#### Stored data

▬▬▬▬▬▬▬▬▬▬

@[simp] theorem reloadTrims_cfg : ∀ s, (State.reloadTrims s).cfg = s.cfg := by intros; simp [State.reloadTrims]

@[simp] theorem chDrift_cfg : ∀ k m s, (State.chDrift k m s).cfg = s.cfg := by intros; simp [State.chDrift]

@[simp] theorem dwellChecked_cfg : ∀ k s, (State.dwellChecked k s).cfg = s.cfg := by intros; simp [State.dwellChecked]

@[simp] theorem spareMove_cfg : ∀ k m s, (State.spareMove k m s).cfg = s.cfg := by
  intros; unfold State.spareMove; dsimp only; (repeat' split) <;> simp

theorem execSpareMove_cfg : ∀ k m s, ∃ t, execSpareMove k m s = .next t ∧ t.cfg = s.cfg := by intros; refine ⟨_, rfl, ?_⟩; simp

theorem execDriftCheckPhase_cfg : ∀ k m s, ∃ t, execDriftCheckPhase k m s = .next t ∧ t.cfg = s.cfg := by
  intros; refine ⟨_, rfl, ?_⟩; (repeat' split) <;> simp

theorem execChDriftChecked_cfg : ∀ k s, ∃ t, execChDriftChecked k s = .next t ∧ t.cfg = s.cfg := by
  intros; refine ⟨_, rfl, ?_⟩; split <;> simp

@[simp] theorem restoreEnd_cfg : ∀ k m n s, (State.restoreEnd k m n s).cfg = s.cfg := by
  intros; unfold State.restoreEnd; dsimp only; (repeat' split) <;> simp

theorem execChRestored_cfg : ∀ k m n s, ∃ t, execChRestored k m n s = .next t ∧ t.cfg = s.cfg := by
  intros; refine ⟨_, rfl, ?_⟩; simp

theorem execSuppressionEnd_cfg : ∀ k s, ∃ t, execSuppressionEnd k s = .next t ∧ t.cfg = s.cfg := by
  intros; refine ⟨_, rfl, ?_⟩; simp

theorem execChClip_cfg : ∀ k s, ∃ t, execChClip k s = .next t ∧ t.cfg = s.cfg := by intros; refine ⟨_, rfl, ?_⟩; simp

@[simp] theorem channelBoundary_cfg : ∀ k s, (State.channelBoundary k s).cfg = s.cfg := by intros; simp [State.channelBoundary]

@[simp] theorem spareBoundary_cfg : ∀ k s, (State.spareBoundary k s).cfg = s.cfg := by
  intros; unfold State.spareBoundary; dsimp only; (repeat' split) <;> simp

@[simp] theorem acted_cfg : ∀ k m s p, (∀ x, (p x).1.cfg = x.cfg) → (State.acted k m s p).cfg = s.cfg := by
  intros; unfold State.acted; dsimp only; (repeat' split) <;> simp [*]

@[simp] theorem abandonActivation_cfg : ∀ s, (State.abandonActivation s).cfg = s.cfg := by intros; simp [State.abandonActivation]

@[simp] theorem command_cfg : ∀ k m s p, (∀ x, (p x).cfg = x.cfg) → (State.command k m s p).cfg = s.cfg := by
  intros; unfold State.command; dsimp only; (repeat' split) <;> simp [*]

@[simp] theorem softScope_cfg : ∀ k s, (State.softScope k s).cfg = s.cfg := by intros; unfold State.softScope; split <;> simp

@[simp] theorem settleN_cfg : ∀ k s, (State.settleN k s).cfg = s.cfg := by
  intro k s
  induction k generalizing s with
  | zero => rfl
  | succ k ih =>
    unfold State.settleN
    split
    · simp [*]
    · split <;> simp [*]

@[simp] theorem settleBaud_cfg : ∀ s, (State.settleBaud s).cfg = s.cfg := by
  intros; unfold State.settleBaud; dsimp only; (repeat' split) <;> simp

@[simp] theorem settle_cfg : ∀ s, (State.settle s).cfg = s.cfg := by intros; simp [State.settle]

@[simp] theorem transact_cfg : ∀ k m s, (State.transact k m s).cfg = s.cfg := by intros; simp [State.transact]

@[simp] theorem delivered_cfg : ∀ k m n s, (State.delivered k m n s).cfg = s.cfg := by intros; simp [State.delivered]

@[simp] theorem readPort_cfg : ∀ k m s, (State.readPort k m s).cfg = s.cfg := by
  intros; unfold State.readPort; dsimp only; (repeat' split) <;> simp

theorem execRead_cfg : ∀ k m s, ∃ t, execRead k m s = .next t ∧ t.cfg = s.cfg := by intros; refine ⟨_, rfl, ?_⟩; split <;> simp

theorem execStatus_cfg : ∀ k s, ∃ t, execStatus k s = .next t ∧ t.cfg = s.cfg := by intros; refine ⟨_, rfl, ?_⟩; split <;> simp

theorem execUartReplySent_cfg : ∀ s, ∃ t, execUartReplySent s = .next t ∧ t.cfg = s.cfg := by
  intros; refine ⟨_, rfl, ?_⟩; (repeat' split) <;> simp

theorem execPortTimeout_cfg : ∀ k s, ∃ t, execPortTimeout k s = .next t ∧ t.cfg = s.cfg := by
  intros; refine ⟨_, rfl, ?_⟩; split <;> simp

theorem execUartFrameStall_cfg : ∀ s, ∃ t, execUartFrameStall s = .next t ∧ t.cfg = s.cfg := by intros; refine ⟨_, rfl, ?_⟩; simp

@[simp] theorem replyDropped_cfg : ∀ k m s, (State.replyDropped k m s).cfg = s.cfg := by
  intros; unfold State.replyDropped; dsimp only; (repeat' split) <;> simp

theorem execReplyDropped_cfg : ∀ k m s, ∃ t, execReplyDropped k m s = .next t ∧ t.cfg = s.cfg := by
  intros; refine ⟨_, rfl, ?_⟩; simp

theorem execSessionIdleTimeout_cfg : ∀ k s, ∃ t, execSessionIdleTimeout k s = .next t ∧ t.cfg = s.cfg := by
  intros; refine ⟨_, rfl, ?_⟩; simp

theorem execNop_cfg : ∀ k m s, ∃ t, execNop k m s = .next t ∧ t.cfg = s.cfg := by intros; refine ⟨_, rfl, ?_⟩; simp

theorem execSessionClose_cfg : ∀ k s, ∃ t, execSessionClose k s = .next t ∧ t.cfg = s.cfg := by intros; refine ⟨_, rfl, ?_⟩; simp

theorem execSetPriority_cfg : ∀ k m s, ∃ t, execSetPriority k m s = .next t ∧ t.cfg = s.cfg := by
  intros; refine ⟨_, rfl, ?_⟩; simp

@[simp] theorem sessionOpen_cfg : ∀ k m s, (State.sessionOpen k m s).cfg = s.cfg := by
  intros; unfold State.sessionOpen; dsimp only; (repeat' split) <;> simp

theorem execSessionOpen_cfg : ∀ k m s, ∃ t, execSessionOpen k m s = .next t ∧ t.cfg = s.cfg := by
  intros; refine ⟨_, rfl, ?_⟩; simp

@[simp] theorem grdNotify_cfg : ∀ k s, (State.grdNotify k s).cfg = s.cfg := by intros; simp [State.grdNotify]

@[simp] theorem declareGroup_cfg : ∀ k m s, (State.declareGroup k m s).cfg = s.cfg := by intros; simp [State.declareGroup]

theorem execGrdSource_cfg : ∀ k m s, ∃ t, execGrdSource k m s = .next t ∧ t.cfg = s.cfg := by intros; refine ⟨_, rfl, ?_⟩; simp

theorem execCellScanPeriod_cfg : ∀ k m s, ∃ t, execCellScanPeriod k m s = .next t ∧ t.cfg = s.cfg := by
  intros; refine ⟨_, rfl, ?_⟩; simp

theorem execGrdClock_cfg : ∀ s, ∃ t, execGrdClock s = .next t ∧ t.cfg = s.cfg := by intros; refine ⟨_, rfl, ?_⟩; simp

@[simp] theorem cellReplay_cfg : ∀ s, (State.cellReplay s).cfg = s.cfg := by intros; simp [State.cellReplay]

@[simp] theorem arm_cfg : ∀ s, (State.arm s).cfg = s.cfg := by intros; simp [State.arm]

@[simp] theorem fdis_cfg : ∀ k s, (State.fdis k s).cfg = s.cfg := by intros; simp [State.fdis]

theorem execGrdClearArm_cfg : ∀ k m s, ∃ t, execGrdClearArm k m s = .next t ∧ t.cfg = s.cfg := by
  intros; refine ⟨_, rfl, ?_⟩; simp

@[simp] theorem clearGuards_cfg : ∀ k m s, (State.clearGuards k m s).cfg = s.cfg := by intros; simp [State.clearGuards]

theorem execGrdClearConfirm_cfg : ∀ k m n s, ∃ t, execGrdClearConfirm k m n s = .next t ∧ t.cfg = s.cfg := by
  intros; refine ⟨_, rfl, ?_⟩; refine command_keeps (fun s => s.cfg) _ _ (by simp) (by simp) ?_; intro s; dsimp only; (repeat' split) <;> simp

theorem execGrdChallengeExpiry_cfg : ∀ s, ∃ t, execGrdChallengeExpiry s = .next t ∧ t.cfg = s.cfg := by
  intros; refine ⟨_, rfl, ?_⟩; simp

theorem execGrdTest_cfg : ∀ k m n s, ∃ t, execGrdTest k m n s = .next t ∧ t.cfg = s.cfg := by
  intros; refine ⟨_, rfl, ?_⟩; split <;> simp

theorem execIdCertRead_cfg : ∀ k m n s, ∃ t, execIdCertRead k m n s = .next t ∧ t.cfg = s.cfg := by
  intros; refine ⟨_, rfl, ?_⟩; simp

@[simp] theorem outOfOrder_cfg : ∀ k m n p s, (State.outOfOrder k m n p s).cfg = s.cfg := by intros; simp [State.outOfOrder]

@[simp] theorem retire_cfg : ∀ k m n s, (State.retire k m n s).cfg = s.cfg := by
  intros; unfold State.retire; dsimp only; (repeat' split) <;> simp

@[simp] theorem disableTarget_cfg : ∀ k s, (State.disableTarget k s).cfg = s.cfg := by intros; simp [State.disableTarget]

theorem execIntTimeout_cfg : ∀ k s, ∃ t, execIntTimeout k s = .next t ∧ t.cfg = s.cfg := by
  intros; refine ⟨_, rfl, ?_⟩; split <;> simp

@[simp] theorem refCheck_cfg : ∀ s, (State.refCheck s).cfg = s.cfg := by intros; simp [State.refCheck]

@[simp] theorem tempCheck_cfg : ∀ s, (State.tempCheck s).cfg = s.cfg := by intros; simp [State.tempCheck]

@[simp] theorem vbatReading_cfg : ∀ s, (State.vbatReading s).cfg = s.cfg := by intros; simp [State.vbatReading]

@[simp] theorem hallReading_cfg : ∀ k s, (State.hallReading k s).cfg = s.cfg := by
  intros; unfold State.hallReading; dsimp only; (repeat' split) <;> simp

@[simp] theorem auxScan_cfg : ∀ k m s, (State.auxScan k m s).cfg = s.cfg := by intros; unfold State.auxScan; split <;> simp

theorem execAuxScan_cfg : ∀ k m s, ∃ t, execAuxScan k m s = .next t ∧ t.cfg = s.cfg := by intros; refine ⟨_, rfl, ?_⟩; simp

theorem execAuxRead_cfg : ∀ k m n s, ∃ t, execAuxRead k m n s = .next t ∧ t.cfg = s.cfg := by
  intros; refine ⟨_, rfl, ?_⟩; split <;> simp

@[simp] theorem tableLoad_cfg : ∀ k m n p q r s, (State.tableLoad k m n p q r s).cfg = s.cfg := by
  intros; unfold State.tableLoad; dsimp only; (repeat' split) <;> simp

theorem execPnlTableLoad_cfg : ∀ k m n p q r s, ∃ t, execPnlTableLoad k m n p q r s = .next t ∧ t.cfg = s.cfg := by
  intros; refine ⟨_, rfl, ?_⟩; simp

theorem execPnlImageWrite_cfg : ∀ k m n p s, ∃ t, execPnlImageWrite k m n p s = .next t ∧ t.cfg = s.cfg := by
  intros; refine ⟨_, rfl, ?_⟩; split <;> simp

▬▬▬▬▬▬▬▬▬▬

#### Work to complete
With the first line of the records as the start and the line holding "(State.spareMove k m s).cfg = s.cfg := by" as the end, please copy exactly those lines and no others.

#### Output for this task
@[simp] theorem reloadTrims_cfg : ∀ s, (State.reloadTrims s).cfg = s.cfg := by intros; simp [State.reloadTrims]

@[simp] theorem chDrift_cfg : ∀ k m s, (State.chDrift k m s).cfg = s.cfg := by intros; simp [State.chDrift]

@[simp] theorem dwellChecked_cfg : ∀ k s, (State.dwellChecked k s).cfg = s.cfg := by intros; simp [State.dwellChecked]

@[simp] theorem spareMove_cfg : ∀ k m s, (State.spareMove k m s).cfg = s.cfg := by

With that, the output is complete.